◆ About this exercise: Which lines of the data contain the string "profile"? Copy every one.

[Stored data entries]
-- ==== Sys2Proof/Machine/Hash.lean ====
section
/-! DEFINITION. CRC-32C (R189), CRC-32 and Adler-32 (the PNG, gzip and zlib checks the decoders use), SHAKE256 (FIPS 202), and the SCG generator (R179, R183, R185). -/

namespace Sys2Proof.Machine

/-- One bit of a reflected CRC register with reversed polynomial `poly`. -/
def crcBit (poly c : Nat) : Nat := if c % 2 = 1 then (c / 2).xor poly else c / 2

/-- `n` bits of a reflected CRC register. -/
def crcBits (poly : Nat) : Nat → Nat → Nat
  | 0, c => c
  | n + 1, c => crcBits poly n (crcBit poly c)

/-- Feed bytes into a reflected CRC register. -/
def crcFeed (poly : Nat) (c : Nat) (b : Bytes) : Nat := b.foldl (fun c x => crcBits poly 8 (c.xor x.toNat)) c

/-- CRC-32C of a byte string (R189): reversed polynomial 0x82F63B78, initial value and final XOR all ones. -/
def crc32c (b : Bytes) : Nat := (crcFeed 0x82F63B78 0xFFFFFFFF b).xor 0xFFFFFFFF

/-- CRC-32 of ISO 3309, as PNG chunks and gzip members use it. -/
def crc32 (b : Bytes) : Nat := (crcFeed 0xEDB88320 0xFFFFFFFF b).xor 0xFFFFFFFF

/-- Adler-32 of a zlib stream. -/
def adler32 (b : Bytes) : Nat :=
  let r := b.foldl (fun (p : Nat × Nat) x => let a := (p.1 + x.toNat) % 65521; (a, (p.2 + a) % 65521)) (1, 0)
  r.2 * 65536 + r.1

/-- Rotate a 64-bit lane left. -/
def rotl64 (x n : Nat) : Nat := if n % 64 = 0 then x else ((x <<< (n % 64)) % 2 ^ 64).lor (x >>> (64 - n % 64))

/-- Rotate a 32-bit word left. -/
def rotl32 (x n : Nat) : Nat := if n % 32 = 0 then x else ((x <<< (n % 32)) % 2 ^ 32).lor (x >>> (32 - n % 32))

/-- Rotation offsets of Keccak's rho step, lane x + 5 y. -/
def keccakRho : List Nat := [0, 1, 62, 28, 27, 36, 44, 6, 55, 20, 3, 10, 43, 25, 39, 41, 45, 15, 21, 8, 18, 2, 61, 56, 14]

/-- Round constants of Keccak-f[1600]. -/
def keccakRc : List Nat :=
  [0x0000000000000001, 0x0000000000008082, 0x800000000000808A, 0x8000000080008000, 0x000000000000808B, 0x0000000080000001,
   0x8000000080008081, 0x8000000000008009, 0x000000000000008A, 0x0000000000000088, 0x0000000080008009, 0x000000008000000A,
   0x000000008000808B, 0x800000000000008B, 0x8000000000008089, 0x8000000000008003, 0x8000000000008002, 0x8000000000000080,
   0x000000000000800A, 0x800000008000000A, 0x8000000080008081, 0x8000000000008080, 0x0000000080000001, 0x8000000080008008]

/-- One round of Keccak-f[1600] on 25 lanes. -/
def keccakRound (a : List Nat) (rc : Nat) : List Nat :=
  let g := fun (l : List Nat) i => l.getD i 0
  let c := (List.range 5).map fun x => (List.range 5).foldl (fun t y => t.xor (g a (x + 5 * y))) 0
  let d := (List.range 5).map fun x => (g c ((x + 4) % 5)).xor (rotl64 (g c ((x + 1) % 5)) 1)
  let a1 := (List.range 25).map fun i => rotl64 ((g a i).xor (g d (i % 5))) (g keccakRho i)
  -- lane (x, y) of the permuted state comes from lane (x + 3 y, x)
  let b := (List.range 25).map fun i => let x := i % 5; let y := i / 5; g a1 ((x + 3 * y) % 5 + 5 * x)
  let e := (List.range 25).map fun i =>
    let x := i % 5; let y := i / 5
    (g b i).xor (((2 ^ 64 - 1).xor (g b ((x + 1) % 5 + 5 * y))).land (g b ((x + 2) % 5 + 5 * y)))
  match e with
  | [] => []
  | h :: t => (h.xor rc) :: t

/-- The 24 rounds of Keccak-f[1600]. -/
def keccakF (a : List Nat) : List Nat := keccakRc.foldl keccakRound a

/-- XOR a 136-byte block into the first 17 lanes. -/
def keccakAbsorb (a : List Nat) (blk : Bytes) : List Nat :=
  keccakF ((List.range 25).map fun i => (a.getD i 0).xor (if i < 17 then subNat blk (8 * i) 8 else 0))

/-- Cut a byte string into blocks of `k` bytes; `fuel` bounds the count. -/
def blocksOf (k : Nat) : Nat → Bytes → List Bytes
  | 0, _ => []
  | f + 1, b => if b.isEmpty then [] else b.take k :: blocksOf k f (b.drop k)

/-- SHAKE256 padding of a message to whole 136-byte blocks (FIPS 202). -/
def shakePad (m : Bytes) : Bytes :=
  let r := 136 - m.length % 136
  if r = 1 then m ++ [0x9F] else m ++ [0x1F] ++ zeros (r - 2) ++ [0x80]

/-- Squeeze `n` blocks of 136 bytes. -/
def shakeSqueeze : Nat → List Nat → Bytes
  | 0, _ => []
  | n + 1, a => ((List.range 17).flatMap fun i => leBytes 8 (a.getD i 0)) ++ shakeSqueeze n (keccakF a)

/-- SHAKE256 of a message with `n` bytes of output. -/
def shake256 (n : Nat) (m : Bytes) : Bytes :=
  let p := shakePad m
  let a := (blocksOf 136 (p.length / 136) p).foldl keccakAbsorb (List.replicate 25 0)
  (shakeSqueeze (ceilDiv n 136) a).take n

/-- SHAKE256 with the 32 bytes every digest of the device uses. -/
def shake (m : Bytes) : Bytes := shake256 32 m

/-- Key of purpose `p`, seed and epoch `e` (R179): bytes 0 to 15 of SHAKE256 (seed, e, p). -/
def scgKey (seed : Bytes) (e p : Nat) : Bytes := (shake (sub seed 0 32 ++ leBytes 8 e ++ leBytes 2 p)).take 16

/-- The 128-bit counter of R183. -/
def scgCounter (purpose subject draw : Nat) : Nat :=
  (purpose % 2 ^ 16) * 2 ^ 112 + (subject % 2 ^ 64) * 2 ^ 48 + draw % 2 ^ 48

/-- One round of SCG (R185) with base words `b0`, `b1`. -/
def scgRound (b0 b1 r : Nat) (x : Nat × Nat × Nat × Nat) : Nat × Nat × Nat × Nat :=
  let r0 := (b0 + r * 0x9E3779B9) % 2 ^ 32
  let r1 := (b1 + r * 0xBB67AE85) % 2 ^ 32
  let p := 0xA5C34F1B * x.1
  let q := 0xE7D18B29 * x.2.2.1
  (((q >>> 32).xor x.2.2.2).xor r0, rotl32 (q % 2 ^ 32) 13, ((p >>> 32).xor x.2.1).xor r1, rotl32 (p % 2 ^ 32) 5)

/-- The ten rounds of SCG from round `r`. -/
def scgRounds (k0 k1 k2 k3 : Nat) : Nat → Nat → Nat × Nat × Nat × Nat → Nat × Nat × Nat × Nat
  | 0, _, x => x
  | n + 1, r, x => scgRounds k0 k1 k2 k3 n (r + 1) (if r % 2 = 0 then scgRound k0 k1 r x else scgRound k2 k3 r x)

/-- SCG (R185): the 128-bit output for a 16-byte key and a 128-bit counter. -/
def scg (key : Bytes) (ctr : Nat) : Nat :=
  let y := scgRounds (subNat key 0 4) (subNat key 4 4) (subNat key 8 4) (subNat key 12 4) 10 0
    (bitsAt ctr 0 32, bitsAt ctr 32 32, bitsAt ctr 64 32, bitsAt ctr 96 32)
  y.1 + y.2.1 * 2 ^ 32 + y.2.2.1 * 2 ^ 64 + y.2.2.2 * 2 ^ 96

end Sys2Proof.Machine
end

==

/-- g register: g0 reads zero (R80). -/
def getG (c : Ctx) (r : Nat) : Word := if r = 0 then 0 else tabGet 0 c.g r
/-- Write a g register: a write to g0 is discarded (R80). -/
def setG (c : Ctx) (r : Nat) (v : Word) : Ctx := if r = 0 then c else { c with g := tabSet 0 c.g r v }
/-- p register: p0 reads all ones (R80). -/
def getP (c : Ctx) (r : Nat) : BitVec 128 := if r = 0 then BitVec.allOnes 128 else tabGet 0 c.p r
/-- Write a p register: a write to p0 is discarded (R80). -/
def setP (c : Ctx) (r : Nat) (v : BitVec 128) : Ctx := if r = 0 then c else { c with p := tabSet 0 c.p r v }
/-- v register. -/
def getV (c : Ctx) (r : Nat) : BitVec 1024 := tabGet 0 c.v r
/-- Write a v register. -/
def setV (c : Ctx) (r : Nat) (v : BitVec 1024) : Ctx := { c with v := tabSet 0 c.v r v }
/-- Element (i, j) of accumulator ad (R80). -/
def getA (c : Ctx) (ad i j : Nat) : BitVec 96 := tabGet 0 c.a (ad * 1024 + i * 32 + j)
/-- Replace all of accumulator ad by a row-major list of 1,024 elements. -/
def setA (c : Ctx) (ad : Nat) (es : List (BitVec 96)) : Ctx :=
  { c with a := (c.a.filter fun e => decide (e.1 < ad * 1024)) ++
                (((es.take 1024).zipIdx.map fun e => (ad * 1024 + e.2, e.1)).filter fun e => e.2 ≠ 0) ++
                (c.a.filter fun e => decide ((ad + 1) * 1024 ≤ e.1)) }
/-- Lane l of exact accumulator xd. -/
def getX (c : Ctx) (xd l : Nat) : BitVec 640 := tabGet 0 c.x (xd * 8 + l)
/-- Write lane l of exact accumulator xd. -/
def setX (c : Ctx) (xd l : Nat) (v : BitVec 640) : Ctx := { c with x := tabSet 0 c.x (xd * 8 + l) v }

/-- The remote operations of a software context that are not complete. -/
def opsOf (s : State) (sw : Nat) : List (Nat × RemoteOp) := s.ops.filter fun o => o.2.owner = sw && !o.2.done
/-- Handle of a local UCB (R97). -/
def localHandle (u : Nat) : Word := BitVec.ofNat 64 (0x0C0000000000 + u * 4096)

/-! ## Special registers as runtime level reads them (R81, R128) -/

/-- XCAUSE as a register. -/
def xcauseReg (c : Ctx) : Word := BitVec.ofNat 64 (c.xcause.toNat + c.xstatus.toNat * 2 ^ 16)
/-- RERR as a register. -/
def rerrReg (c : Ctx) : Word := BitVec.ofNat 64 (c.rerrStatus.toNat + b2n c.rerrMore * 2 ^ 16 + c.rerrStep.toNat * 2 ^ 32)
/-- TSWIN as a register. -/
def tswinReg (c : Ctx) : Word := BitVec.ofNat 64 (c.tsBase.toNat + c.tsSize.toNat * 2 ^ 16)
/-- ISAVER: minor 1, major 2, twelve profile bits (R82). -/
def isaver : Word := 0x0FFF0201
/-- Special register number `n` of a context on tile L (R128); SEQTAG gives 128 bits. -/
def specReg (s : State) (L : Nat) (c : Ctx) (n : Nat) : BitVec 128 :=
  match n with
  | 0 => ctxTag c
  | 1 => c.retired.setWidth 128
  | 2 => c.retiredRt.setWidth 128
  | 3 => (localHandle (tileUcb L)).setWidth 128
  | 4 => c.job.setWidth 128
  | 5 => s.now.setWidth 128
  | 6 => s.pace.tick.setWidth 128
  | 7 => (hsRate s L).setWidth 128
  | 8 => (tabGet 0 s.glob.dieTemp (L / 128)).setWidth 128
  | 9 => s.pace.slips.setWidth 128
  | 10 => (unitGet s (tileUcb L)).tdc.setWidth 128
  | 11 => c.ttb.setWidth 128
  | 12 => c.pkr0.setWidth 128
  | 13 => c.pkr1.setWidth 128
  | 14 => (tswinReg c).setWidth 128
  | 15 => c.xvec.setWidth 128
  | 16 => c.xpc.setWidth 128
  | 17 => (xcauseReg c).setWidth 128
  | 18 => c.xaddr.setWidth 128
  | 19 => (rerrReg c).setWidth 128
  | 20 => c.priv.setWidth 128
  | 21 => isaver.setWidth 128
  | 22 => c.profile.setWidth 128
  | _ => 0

◆ Answer space:
/-- ISAVER: minor 1, major 2, twelve profile bits (R82). -/
  | 22 => c.profile.setWidth 128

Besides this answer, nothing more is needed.